*EXERCISE BRIEF:*
Pull every line containing the word "count" out of the material below.
─── DATA ───
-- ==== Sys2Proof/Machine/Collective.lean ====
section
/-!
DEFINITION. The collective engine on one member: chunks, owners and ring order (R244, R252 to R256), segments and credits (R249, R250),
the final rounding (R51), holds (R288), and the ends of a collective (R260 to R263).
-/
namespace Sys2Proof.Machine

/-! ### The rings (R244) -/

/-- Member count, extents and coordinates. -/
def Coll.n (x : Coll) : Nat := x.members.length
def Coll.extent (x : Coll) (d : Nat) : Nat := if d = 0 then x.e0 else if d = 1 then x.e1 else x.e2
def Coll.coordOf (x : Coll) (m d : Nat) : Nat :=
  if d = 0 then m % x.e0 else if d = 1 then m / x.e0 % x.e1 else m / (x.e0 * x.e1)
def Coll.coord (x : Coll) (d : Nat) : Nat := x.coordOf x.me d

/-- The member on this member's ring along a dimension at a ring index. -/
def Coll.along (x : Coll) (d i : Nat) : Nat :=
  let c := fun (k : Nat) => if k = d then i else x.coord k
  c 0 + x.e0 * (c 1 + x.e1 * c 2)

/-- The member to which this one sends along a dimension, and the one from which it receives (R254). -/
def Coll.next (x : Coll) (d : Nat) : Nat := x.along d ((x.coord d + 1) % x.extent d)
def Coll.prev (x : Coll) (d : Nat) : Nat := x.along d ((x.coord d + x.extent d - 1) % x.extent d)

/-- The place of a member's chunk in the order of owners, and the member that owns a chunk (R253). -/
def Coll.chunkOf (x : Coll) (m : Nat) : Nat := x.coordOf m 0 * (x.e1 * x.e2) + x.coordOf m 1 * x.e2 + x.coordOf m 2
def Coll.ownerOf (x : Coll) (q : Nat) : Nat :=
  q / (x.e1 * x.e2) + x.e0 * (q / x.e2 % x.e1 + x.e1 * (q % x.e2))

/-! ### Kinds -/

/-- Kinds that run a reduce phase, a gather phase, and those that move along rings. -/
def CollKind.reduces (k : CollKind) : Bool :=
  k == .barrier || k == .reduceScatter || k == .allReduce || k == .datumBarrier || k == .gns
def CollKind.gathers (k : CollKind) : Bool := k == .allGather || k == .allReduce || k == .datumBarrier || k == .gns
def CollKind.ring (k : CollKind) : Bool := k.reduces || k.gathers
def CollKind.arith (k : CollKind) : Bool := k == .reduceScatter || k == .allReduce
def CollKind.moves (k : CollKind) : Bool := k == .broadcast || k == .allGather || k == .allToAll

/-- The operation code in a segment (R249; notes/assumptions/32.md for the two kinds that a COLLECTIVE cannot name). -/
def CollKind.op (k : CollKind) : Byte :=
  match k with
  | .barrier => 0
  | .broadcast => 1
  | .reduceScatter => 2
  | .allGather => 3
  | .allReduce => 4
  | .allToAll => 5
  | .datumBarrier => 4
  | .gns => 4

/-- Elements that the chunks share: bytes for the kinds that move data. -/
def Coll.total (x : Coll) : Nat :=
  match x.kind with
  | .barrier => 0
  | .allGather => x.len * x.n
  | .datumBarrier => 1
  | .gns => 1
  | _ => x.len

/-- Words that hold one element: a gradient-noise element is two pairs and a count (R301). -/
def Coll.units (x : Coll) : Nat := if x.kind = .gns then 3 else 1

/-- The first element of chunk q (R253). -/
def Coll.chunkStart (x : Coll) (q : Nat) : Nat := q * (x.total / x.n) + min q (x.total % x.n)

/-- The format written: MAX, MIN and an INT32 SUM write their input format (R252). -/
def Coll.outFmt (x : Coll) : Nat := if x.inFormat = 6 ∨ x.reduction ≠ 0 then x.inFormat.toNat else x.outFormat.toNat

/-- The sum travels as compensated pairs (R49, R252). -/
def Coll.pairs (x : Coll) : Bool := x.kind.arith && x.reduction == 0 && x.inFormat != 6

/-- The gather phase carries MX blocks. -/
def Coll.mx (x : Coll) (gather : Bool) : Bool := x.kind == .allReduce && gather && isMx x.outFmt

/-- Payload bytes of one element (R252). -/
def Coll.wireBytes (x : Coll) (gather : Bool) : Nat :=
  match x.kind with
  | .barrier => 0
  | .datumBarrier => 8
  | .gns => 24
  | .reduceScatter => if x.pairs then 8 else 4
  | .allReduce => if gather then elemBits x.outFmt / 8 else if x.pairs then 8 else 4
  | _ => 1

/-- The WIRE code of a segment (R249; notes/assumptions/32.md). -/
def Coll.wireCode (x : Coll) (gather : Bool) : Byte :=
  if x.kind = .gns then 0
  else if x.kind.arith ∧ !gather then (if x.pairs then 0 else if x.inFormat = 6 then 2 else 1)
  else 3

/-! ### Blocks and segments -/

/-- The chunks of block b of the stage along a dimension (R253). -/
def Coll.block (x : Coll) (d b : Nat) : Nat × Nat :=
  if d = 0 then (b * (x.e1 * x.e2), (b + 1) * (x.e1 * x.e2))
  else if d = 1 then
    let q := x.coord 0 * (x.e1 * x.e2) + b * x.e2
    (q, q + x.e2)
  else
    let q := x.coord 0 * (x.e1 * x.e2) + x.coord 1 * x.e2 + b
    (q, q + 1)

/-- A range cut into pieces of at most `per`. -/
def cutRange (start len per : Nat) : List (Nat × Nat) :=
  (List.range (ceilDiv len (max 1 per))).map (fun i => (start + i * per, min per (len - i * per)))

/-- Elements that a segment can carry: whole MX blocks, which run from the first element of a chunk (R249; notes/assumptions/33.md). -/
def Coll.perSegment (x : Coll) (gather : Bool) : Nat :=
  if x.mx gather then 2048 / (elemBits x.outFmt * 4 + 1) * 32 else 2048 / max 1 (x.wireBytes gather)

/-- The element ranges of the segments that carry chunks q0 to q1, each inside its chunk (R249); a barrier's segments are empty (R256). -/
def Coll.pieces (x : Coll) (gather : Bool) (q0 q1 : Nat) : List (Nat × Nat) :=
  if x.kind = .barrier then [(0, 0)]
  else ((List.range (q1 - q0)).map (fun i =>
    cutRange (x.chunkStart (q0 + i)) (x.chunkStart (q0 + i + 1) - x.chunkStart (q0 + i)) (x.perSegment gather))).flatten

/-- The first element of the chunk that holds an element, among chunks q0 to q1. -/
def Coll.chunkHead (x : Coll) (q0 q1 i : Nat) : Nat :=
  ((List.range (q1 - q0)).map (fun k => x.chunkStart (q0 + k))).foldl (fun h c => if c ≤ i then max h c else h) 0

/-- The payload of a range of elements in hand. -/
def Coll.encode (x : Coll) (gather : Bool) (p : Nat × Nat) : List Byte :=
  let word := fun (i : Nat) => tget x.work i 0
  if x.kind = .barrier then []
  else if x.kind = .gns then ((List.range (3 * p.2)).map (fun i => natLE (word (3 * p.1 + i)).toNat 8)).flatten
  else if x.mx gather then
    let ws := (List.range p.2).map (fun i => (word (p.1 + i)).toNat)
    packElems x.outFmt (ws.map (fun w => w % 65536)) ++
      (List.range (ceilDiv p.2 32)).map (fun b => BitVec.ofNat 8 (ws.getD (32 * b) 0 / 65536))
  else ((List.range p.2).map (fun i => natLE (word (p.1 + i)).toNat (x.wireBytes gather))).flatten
───
*RESPONSE BOX:*
/-- Member count, extents and coordinates. -/
/-- Words that hold one element: a gradient-noise element is two pairs and a count (R301). -/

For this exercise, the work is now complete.